Increased seasonal concentrations of algal organic matter (AOM) in raw water can disrupt production of drinking water. The aim of the present study is to elucidate the mechanisms involved in coagulation of peptides and proteins in AOM.
The available data suggest that charge neutralization and nonspecific adsorption are the dominant mechanisms effective in the coagulation. The highest removal of peptides and proteins is achieved in the pH range 4-6, when positively charged hydrolysis products of a Fe(III) coagulant neutralize the negative surface of peptides/proteins.

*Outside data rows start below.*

theorem move_keep {s : State} {q e : Nat} (h_s : Keep m a s) (hw : ∀ p ∈ ([.fabric, .queues, .contexts, .moverQueue] : List StatePart), p ∈ m.parts) (he : ∀ e ∈ ([0x600001, 0x800003, 0x810008] : List Nat), m.entry e) : Keep m a (move s q e) := by
  unfold move
  repeat' with_reducible first
    | assumption
    | (refine partsSub ?_ hw; decide)
    | (refine entriesSub ?_ he; decide)
    | exact he _ (by decide)
    | (intro _)
    | (simp -zeta -zetaDelta only [keep_mk]; apply keepL_of; any_goals first | exact .inr rfl | exact .inl (hw _ (by decide)) | exact .inr (fun x => x) | exact .inr (fun _ => rfl))
    | (fail_if_no_progress extract_lets +onlyGivenNames z; first | (have hz : Keep m a z := ?_; (on_goal 2 => subst z); clear_value z) | (have hz : KeepP m a z := ?_; (on_goal 2 => subst z); clear_value z) | (have hz : KeepO m a z := ?_; (on_goal 2 => subst z); clear_value z) | (have hz : KeepF m a z := ?_; (on_goal 2 => subst z); clear_value z) | (have hz : KeepPO m a z := ?_; (on_goal 2 => subst z); clear_value z) | (first | have _ : Mem := z | have _ : Clocks := z | have _ : Snuffer := z | have _ : Keeper := z) | clear_value z)
    | apply keep_ite
    | apply keepO_ok
    | apply keepO_wait
    | apply keepO_fail
    | apply keepO_ite
    | simp -zeta -zetaDelta only [keepP_iff]
    | apply keepP_ite
    | apply modFlight_keep
    | apply finishFlight_keep
    | apply waitForMover_keep
    | (apply keep_okE; assumption)
    | (apply keep_waitE; assumption)
    | (apply keep_failE; assumption)
    | (refine keep_of_ok ?_ ‹_ = Out.ok _ _›)
    | (refine keep_of_wait ?_ ‹_ = Out.wait _›)
    | (refine keep_of_fail ?_ ‹_ = Out.fail _ _›)
    | apply keep_state
    | (refine keepO_of_some ?_ ‹_ = some _›)
    | (apply keep_pairE; assumption)
    | (refine keep_of_pair ?_ ‹_ = (_, _)›)
    | simp -zeta -zetaDelta only [keep_snd]
    | split
    | fail

theorem moverDispatch_keep {s : State} {q : Nat} (h_s : Keep m a s) (hw : ∀ p ∈ ([.clocks, .movers, .moverQueue] : List StatePart), p ∈ m.parts) : Keep m a (moverDispatch s q) := by
  unfold moverDispatch
  repeat' with_reducible first
    | assumption
    | (refine partsSub ?_ hw; decide)
    | (intro _)
    | (simp -zeta -zetaDelta only [keep_mk]; apply keepL_of; any_goals first | exact .inr rfl | exact .inl (hw _ (by decide)) | exact .inr (fun x => x) | exact .inr (fun _ => rfl))
    | (fail_if_no_progress extract_lets +onlyGivenNames z; first | (have hz : Keep m a z := ?_; (on_goal 2 => subst z); clear_value z) | (have hz : KeepP m a z := ?_; (on_goal 2 => subst z); clear_value z) | (have hz : KeepO m a z := ?_; (on_goal 2 => subst z); clear_value z) | (have hz : KeepF m a z := ?_; (on_goal 2 => subst z); clear_value z) | (have hz : KeepPO m a z := ?_; (on_goal 2 => subst z); clear_value z) | (first | have _ : Mem := z | have _ : Clocks := z | have _ : Snuffer := z | have _ : Keeper := z) | clear_value z)
    | apply keep_ite
    | apply keepO_ok
    | apply keepO_wait
    | apply keepO_fail
    | apply keepO_ite
    | simp -zeta -zetaDelta only [keepP_iff]
    | apply keepP_ite
    | apply needClock_keep
    | (apply keep_okE; assumption)
    | (apply keep_waitE; assumption)
    | (apply keep_failE; assumption)
    | (refine keep_of_ok ?_ ‹_ = Out.ok _ _›)
    | (refine keep_of_wait ?_ ‹_ = Out.wait _›)
    | (refine keep_of_fail ?_ ‹_ = Out.fail _ _›)
    | apply keep_state
    | (refine keepO_of_some ?_ ‹_ = some _›)
    | (apply keep_pairE; assumption)
    | (refine keep_of_pair ?_ ‹_ = (_, _)›)
    | simp -zeta -zetaDelta only [keep_snd]
    | (apply keep_fstE; assumption)
    | (refine keep_of_fst ?_ ‹_ = (_, _)›)
    | simp -zeta -zetaDelta only [keep_fst]
    | split
    | fail

theorem mvFail_keep {s : State} {q m' : Nat} {st : Status} (h_s : Keep m a s) (hw : ∀ p ∈ ([.movers] : List StatePart), p ∈ m.parts) : Keep m a (mvFail s q m' st) := by
  unfold mvFail
  repeat' with_reducible first
    | assumption
    | (refine partsSub ?_ hw; decide)
    | (intro _)
    | (simp -zeta -zetaDelta only [keep_mk]; apply keepL_of; any_goals first | exact .inr rfl | exact .inl (hw _ (by decide)) | exact .inr (fun x => x) | exact .inr (fun _ => rfl))
    | (fail_if_no_progress extract_lets +onlyGivenNames z; first | (have hz : Keep m a z := ?_; (on_goal 2 => subst z); clear_value z) | (have hz : KeepP m a z := ?_; (on_goal 2 => subst z); clear_value z) | (have hz : KeepO m a z := ?_; (on_goal 2 => subst z); clear_value z) | (have hz : KeepF m a z := ?_; (on_goal 2 => subst z); clear_value z) | (have hz : KeepPO m a z := ?_; (on_goal 2 => subst z); clear_value z) | (first | have _ : Mem := z | have _ : Clocks := z | have _ : Snuffer := z | have _ : Keeper := z) | clear_value z)
    | apply keep_ite
    | apply modJob_keep
    | fail

theorem carryBlock_keep {s : State} {who : Who} {src dst : Nat} (h_s : Keep m a s) (hw : ∀ p ∈ ([.clocks, .memory, .bytes, .fabric, .ranges, .floss, .snuffer, .darner] : List StatePart), p ∈ m.parts) (he : ∀ e ∈ ([0x500001, 0x500002, 0x500003, 0x500004, 0x500006, 0x500007, 0x500008, 0x510002, 0x600001, 0x600003] : List Nat), m.entry e) : KeepP m a (carryBlock s who src dst) := by
  unfold carryBlock
  repeat' with_reducible first
    | assumption
    | (refine partsSub ?_ hw; decide)
    | (refine entriesSub ?_ he; decide)
    | exact he _ (by decide)
    | (intro _)
    | (fail_if_no_progress extract_lets +onlyGivenNames z; first | (have hz : Keep m a z := ?_; (on_goal 2 => subst z); clear_value z) | (have hz : KeepP m a z := ?_; (on_goal 2 => subst z); clear_value z) | (have hz : KeepO m a z := ?_; (on_goal 2 => subst z); clear_value z) | (have hz : KeepF m a z := ?_; (on_goal 2 => subst z); clear_value z) | (have hz : KeepPO m a z := ?_; (on_goal 2 => subst z); clear_value z) | (first | have _ : Mem := z | have _ : Clocks := z | have _ : Snuffer := z | have _ : Keeper := z) | clear_value z)
    | apply keep_ite
    | simp -zeta -zetaDelta only [keepP_iff]
    | apply keepP_ite
    | apply countQ_keep
    | apply countB_keep
    | apply selCount_keep
    | apply portArrive_keep
    | apply clearResv_keep
    | apply countRemapped_keep
    | apply holdWrite_keep
    | apply flushMerges_keep
    | apply writeBlock_keep
    | apply storeCarried_keep
    | apply readBlock_keep
    | (apply keep_pairE; assumption)
    | fail

theorem mvCount_keep {s : State} {q : Nat} {j : MoverJob} {n : Nat} (h_s : Keep m a s) (he : ∀ e ∈ ([0x600003] : List Nat), m.entry e) : Keep m a (mvCount s q j n) := by
  unfold mvCount
  repeat' with_reducible first
    | assumption
    | (refine entriesSub ?_ he; decide)
    | exact he _ (by decide)
    | (intro _)
    | (fail_if_no_progress extract_lets +onlyGivenNames z; first | (have hz : Keep m a z := ?_; (on_goal 2 => subst z); clear_value z) | (have hz : KeepP m a z := ?_; (on_goal 2 => subst z); clear_value z) | (have hz : KeepO m a z := ?_; (on_goal 2 => subst z); clear_value z) | (have hz : KeepF m a z := ?_; (on_goal 2 => subst z); clear_value z) | (have hz : KeepPO m a z := ?_; (on_goal 2 => subst z); clear_value z) | (first | have _ : Mem := z | have _ : Clocks := z | have _ : Snuffer := z | have _ : Keeper := z) | clear_value z)
    | apply keep_ite
    | apply selCount_keep
    | fail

At a low dissolved organic carbon (DOC) and Fe concentration ratio, nonspecific adsorption of peptides/proteins on Fe(III) oxide-hydroxide particles, as described by the electrostatic patch model, enables coagulation at pH 6-8. In contrast, at high concentration ratios of DOC/Fe, steric stabilization reduces the effectiveness of coagulation in the same pH range.
At pH around 6, the coagulation is disrupted due to the formation of Fepeptide/protein complexes. The study shows that the coagulation effectiveness and removability of peptides/proteins are strongly dependent on pH, which determines the charge of peptides/proteins and hydrolysis products of the coagulant and, therefore, the prevailing interactions between them.